**Directions:**
Your answer should be every line with the word "execReadmitResult", copied from the data below.
---
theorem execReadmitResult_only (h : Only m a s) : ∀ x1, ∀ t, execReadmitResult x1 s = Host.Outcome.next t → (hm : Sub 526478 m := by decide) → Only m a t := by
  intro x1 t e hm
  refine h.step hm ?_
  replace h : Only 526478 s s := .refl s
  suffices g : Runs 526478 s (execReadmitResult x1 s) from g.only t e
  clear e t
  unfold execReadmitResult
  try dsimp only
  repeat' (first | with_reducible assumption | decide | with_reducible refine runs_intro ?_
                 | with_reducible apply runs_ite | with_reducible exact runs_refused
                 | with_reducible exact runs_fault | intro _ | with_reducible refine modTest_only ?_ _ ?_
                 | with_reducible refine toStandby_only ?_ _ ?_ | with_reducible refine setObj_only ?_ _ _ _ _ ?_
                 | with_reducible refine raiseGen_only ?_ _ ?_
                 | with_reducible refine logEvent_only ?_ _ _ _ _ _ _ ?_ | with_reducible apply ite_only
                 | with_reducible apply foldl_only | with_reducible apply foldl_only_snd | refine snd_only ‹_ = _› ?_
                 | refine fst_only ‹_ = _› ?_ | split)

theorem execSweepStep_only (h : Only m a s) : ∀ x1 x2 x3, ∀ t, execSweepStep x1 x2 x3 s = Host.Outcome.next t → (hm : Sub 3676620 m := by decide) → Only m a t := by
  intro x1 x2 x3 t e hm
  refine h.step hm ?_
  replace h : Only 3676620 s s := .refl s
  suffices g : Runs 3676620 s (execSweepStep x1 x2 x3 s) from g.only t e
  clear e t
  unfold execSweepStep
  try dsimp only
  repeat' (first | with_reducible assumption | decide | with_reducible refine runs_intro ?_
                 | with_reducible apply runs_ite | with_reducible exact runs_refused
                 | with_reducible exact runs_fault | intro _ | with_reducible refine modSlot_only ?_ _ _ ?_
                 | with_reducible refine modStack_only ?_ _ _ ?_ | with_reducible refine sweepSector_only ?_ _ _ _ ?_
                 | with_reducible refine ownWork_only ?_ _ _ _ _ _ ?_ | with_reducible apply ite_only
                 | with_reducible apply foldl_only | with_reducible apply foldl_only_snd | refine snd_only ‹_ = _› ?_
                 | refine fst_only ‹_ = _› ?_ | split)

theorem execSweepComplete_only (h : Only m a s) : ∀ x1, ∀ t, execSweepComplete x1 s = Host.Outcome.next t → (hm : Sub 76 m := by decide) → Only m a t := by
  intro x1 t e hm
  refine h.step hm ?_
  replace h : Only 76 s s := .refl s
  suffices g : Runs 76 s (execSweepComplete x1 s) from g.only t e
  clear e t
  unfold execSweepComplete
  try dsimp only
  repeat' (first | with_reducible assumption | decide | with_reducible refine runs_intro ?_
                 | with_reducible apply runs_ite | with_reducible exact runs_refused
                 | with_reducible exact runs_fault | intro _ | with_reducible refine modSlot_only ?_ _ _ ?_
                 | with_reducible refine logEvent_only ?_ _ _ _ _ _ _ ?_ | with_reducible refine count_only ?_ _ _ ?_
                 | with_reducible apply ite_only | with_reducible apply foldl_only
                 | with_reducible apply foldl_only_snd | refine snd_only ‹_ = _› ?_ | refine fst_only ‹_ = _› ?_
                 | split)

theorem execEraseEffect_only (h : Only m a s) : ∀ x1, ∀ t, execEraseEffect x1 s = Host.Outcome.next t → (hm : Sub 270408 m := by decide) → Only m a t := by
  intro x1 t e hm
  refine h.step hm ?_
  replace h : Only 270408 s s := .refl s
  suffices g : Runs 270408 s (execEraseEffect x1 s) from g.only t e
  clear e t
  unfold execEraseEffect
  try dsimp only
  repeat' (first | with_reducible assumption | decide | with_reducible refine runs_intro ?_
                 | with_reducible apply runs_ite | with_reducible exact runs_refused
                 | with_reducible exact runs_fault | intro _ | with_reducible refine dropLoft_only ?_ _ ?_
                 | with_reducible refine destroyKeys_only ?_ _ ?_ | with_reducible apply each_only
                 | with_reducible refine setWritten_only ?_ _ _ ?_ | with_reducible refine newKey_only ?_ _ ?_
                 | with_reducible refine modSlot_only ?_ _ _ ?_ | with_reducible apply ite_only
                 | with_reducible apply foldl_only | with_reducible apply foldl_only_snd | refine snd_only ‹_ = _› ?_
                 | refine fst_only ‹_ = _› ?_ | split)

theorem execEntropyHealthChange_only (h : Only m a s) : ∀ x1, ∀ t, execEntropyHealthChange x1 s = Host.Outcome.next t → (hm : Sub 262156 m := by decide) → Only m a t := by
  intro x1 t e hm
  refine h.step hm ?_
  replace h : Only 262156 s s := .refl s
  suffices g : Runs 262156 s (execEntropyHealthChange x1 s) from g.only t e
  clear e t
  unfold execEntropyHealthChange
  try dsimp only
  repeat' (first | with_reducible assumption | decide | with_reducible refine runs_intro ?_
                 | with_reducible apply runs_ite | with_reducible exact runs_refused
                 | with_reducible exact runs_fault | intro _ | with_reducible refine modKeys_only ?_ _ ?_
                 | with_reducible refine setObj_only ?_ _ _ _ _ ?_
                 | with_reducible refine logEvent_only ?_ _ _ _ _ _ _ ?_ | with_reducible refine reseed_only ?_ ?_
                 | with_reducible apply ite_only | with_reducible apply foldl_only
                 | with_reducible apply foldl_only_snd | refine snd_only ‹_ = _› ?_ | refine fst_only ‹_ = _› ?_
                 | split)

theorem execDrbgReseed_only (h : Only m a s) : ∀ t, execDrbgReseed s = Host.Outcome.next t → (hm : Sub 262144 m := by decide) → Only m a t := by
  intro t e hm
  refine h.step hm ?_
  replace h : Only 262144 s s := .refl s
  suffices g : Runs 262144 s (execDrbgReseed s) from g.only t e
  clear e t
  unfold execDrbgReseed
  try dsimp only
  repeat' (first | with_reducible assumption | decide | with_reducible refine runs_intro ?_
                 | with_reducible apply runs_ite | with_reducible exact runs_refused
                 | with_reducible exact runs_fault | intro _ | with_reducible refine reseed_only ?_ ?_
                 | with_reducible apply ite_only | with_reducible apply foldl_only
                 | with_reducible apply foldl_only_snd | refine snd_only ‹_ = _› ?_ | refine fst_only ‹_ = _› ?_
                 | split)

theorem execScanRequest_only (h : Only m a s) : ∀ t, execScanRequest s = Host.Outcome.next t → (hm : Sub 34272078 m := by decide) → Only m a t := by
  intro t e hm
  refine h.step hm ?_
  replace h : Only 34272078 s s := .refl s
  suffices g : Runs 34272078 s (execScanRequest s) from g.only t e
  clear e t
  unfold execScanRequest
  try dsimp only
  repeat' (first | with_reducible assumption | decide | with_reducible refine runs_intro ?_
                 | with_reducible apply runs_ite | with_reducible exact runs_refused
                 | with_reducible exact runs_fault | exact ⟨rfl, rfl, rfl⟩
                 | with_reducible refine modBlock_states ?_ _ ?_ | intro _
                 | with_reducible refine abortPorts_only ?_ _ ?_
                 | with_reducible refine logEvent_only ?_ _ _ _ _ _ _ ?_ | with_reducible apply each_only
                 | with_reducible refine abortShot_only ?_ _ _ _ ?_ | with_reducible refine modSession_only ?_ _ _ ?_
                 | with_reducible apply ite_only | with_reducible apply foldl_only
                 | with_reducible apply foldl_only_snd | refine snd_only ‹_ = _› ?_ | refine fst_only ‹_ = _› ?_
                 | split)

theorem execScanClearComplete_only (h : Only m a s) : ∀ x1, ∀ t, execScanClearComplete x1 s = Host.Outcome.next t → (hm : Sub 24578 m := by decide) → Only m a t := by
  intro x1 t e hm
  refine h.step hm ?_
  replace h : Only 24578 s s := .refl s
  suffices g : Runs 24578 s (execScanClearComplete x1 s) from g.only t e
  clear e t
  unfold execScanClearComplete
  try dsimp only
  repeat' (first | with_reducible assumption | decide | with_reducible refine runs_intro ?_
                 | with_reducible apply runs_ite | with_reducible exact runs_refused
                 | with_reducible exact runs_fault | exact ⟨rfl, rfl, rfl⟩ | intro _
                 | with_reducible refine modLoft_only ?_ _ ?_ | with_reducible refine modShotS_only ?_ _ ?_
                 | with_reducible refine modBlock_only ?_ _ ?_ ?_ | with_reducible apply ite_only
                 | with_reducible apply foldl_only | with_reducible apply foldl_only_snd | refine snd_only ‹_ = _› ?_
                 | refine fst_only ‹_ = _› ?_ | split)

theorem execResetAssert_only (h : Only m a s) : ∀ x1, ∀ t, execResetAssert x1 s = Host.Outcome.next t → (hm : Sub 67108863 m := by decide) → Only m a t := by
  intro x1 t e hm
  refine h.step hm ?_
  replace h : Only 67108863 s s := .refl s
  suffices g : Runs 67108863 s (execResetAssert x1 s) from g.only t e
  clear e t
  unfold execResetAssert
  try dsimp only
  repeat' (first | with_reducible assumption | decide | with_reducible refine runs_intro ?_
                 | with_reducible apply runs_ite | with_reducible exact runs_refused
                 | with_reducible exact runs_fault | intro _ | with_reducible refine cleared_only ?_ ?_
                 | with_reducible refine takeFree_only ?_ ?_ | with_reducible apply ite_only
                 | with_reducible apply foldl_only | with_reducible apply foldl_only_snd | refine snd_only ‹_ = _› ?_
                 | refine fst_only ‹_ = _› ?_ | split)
---
**Solved problem:**
theorem execReadmitResult_only (h : Only m a s) : ∀ x1, ∀ t, execReadmitResult x1 s = Host.Outcome.next t → (hm : Sub 526478 m := by decide) → Only m a t := by
  suffices g : Runs 526478 s (execReadmitResult x1 s) from g.only t e
  unfold execReadmitResult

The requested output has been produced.